**Stored data:**
----

/-- A change that none of this sees. -/
theorem Grows.aside {cl : Bool} {s t : State} (hl : t.evu.latches = s.evu.latches := by rfl)
    (hs : t.dqm.starve = s.dqm.starve := by rfl) (hf : t.spu.faults = s.spu.faults := by rfl)
    (hw : t.sts.ws = s.sts.ws := by rfl) (ht : t.tgu.tyres = s.tgu.tyres := by rfl) : Grows cl s t where
  latches m := by rw [hl]; exact .refl _
  height := by rw [hs]
  lift := by rw [hs]
  tyre := by rw [hs]
  point := by rw [hs]
  faults _ n hn := by unfold State.faulted at *; rw [hf]; exact hn
  ws := hw
  overrides u := by rw [ht]
  targets _ _ h := by unfold TyresInRange at *; rw [ht]; exact h

/-- A change of a tyre's timer or mark. -/
theorem Grows.tyreAside {cl : Bool} {s : State} (u : Tyre) (f : TyreRec → TyreRec) (ho : ∀ r, (f r).override = r.override)
    (ht : ∀ r, (f r).target = r.target) : Grows cl s { s with tgu.tyres := s.tgu.tyres.modify u f } where
  latches m := .refl _
  height := Nat.le_refl _
  lift := Nat.le_refl _
  tyre := Nat.le_refl _
  point := Nat.le_refl _
  faults _ _ h := h
  ws := rfl
  overrides v := by
    simp only [PerTyre.modify, PerTyre.get_set_if]
    split
    · next e => rw [e, ho]
    · rfl
  targets _ _ h v := by
    have := h v
    simp only [PerTyre.modify, PerTyre.get_set_if]
    split
    · next e => rw [ht, ← e]; exact this
    · exact this

theorem grows_latch (cl : Bool) (e : Ev) (k : EventKind) (ns : List Node) : Grows cl e.st (Ev.latch k ns e).st := by
  have one : ∀ (m : Master) (e : Ev), Grows cl e.st (e.latchFor m k ns).st := by
    intro m e
    rw [Ev.latchFor_st]
    refine ⟨fun m' => ?_, Nat.le_refl _, Nat.le_refl _, Nat.le_refl _, Nat.le_refl _, fun _ _ h => h, rfl, fun _ => rfl,
      fun _ _ h => h⟩
    simp only [PerMaster.get_set_if]
    split
    · next h => rw [h]; exact latchInto_le _ _ _
    · exact .refl _
  exact ((one .cab e).trans (one .brake _)).trans (one .panel _)

/-- After a latch every set holds the kind and the nodes it names. -/
theorem latch_holds (e : Ev) (k : EventKind) (ns : List Node) (m : Master) :
    ∃ q, ((Ev.latch k ns e).st.evu.latches.get m).get k = some q ∧ ∀ n ∈ ns, q.get n = true := by
  unfold Ev.latch
  simp only [Ev.latchFor_st]
  cases m
  · obtain ⟨q, h, hn⟩ := latchInto_names (e.st.evu.latches.get .cab) k ns
    exact ⟨q, by simpa [PerMaster.get, PerMaster.set] using h, hn⟩
  · obtain ⟨q, h, hn⟩ := latchInto_names (e.st.evu.latches.get .brake) k ns
    exact ⟨q, by simpa [PerMaster.get, PerMaster.set] using h, hn⟩
  · obtain ⟨q, h, hn⟩ := latchInto_names (e.st.evu.latches.get .panel) k ns
    exact ⟨q, by simpa [PerMaster.get, PerMaster.set] using h, hn⟩

theorem starveUp_le (n : Nat) : n ≤ starveUp n := by unfold starveUp; split <;> omega

/-! ### Operations -/

variable (cl : Bool)

theorem grows_beaconSync (s : State) : Grows cl s s.beaconSync := by
  unfold State.beaconSync; split
  · exact .aside
  · split
    · exact .aside
    · exact .refl _ _

theorem grows_stepOpens (s : State) : Grows cl s s.stepOpens :=
  (Grows.aside : Grows cl s { s with evu.activeSteps := s.evu.activeSteps + 1 }).trans (grows_beaconSync cl _)

theorem grows_stepCloses (s : State) : Grows cl s s.stepCloses :=
  (Grows.aside : Grows cl s { s with evu.activeSteps := s.evu.activeSteps - 1 }).trans (grows_beaconSync cl _)

theorem grows_modDesc (s : State) (id : Nat) (f : Desc → Desc) : Grows cl s (s.modDesc id f) := .aside
theorem grows_putDesc (s : State) (d : Desc) : Grows cl s (s.putDesc d) := .aside
theorem grows_unlink (s : State) (id : Nat) : Grows cl s (s.unlink id) := .aside

theorem grows_testPoints (e : Ev) : Grows cl e.st e.testPoints.st := by
  unfold Ev.testPoints; dsimp only; split
  · exact .refl _ _
  · rw [Ev.triggerBoth_st]; exact .aside

theorem grows_refuse (c : Cls) (ns : List Managed) (e : Ev) : Grows cl e.st (e.refuse c ns).st := by
  unfold Ev.refuse
  refine Grows.trans ?_ (grows_latch cl _ _ _)
  rw [Ev.on_st]
  cases c
  · exact ⟨fun _ => .refl _, starveUp_le _, Nat.le_refl _, Nat.le_refl _, Nat.le_refl _, fun _ _ h => h, rfl, fun _ => rfl,
      fun _ _ h => h⟩
  · exact ⟨fun _ => .refl _, Nat.le_refl _, starveUp_le _, Nat.le_refl _, Nat.le_refl _, fun _ _ h => h, rfl, fun _ => rfl,
      fun _ _ h => h⟩
  · exact ⟨fun _ => .refl _, Nat.le_refl _, Nat.le_refl _, starveUp_le _, Nat.le_refl _, fun _ _ h => h, rfl, fun _ => rfl,
      fun _ _ h => h⟩

theorem grows_refusePoint (e : Ev) : Grows cl e.st e.refusePoint.st := by
  unfold Ev.refusePoint
  refine Grows.trans ?_ (grows_latch cl _ _ _)
  rw [Ev.on_st]
  exact ⟨fun _ => .refl _, Nat.le_refl _, Nat.le_refl _, Nat.le_refl _, starveUp_le _, fun _ _ h => h, rfl, fun _ => rfl,
    fun _ _ h => h⟩

theorem grows_setTyreTimer (s : State) (t : Tyre) (x : Timer) : Grows cl s (s.setTyreTimer t x) :=
  .tyreAside t _ (fun _ => rfl) fun _ => rfl
theorem grows_setTyrePending (s : State) (t : Tyre) (b : Bool) : Grows cl s (s.setTyrePending t b) :=
  .tyreAside t _ (fun _ => rfl) fun _ => rfl
theorem grows_tyreServed (s : State) (t : Tyre) : Grows cl s (s.tyreServed t) :=
  .tyreAside t _ (fun _ => rfl) fun _ => rfl

theorem grows_tyresServed (ms : List Managed) (s : State) : Grows cl s (s.tyresServed ms) := by
  induction ms generalizing s with
  | nil => exact .refl _ _
  | cons m r ih =>
    unfold State.tyresServed; split
    · exact (grows_tyreServed cl s _).trans (ih _)
    · exact ih s

theorem grows_becameLive (s : State) (a : Ask) : Grows cl s (s.becameLive a) := by
  unfold State.becameLive; split
  · exact grows_tyresServed cl _ s
  · exact .aside
  · exact .refl _ _

theorem grows_allocate (a : Ask) (e : Ev) : Grows cl e.st (e.allocate a).1.st := by
  unfold Ev.allocate
  split
  · exact grows_refuse cl _ _ _
  · split
    · exact grows_refuse cl _ _ _
    · rw [Ev.triggerBoth_st, Ev.on_st]
      refine Grows.trans ?_ (grows_becameLive cl _ a)
      exact .aside

theorem grows_placePoint (p q : FamilySet) (o : Origin) (e : Ev) : Grows cl e.st (e.placePoint p q o).1.st := by
  unfold Ev.placePoint
  split
  · dsimp only
    refine Grows.trans ?_ (grows_testPoints cl _)
    exact .aside
  · exact grows_refusePoint cl _

theorem grows_mergeQueued (d : Desc) (a : Ask) (e : Ev) : Grows cl e.st (e.mergeQueued d a).st := by
  have h : ∀ e' : Ev, e'.st = e.st → ∀ d' : State → Desc, Grows cl e.st (e'.on fun s => s.putDesc (d' s)).st := by
    intro e' he d'
    rw [Ev.on_st, he]
    exact grows_putDesc cl _ _
  unfold Ev.mergeQueued
  dsimp only
  rw [Ev.triggerBoth_st]
  split
  · exact h _ (Ev.completion_st _ _ _ _ _) _
  · exact (h _ (Ev.completion_st _ _ _ _ _) _).trans (grows_testPoints cl _)

theorem grows_mergePending (d : Desc) (a : Ask) (e : Ev) : Grows cl e.st (e.mergePending d a).st := by
  unfold Ev.mergePending
  dsimp only
  rw [Ev.on_st]
  split
  · rw [Ev.completion_st]; exact grows_putDesc cl _ _
  · exact grows_putDesc cl _ _

theorem grows_ask (a : Ask) (e : Ev) : Grows cl e.st (e.ask a).1.st := by
  unfold Ev.ask
  split
  · split
    · exact grows_refuse cl _ _ _
    · split
      · exact grows_mergeQueued cl _ _ _
      · exact grows_mergePending cl _ _ _
  · exact grows_allocate cl _ _

theorem grows_dropTransfer (d : Desc) (x : Ending) (e : Ev) : Grows cl e.st (e.dropTransfer d x).st := by
  unfold Ev.dropTransfer
  rw [Ev.on_st]
  have : (if x = .torn then e else e.endReports d x).st = e.st := by split <;> simp
  rw [this]
  exact grows_unlink cl _ _
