theorem lasts_latchTest (m : Master) (e : Ev) : Lasts cl rd e.st (e.latchTest m).st := by
  refine .of_fixed ⟨fun k => ?_, le_rfl, le_rfl, le_rfl, le_rfl, fun _ _ h => h, rfl, fun _ => rfl, fun _ _ h => h⟩ (Ev.latchTest_fixed m e)
  show LatchesLe _ ((e.st.evu.latches.set m _).get k)
  rw [PerMaster.get_set_if]
  split
  · next same => rw [same]; exact latchInto_le _ _ _
  · exact .refl _

/-- A status read clears the sender's own set alone (R161). -/
theorem lasts_readStatus (h : Hdr) (s : State) : Lasts false (some h.sender) s (s.readStatus h) := by
  have rearmed : ∀ u : State, Lasts false (some h.sender) u (u.rearm h.sender) := fun u =>
    { latches := fun m other => by
        show LatchesLe _ ((u.evu.latches.set h.sender _).get m)
        rw [PerMaster.get_set_ne _ _ fun same => other (congrArg some same.symm)]
        exact .refl _
      height := le_rfl, lift := le_rfl, tyre := le_rfl, point := le_rfl
      faults := fun _ _ f => f, ranges := fun legal r => ⟨legal, r.overrides, r.tyres, r.height⟩ }
  have queued : Lasts false (some h.sender) s (s.enqueue (s.statusReply h)).1 :=
    .of_fixed (grows_queued false (queued_enqueue s _)) (queued_enqueue s _).fixed
  unfold State.readStatus
  split
  · exact rearmed s
  · dsimp only
    split
    · exact carried_lasts.trans queued (rearmed _)
    · exact queued

/-! ### The commands -/

/-- Whether a command clears fault flags. -/
def clearsFaults : Instr → Bool
  | .faultClear .. => true
  | _ => false

/-- The master whose latch set a command clears. -/
def readsStatus : Instr → Option Master
  | .statusRead h => some h.sender
  | _ => none

/-- The start targets, which the guard raises (R39), lie in the range of targets. -/
theorem startTargets_range {w : Settings} (legal : w.legal = true) (u : Tyre) :
    tyreMin ≤ (startTargets w).get u ∧ (startTargets w).get u ≤ tyreMax := by
  obtain ⟨⟨-, high⟩, holding⟩ := legal_ranges legal
  obtain ⟨⟨low, top⟩, -⟩ := holding u
  have formed : (startTargets w).get u = max (w.road.get u) w.guardFloor := by cases u <;> rfl
  rw [formed]
  unfold tyreMin tyreMax at *
  omega

theorem targetsInRange_startValues {w : Settings} (legal : w.legal = true) (p : Phase) (i : Option (List Half)) (n k : Nat)
    (q : List Instr) : TargetsInRange (State.startValues p w (startTargets w) i n k q) where
  overrides u v some := by cases u <;> cases some
  tyres u := by
    have target : ((State.startValues p w (startTargets w) i n k q).tgu.tyres.get u).target = (startTargets w).get u := by
      cases u <;> rfl
    rw [target]
    exact startTargets_range legal u
  height := Settings.nominal_range legal .road

theorem start_ranges (s : State) : SettingsLegal s.start ∧ TargetsInRange s.start := by
  have legal := legal_loadImage s.sts.image
  have started := targetsInRange_startValues legal .starting s.sts.image s.now s.freeCount s.pending
  suffices lasts : Lasts false none (State.startValues .starting (loadImage s.sts.image).1 (startTargets (loadImage s.sts.image).1)
      s.sts.image s.now s.freeCount s.pending) s.start from lasts.ranges legal started
  unfold State.start
  dsimp only
  refine carried_lasts.trans ?_ (carried_lasts.close none _)
  split
  · exact .of_fixed (grows_latch false (Ev.of _) .storeLost []) (Ev.latch_fixed (Ev.of _) .storeLost [])
  · exact carried_lasts.refl _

----

**Your task:** Please go through the data above and copy each line that has the word "other".

**Solution for this exercise:**
    { latches := fun m other => by
        rw [PerMaster.get_set_ne _ _ fun same => other (congrArg some same.symm)]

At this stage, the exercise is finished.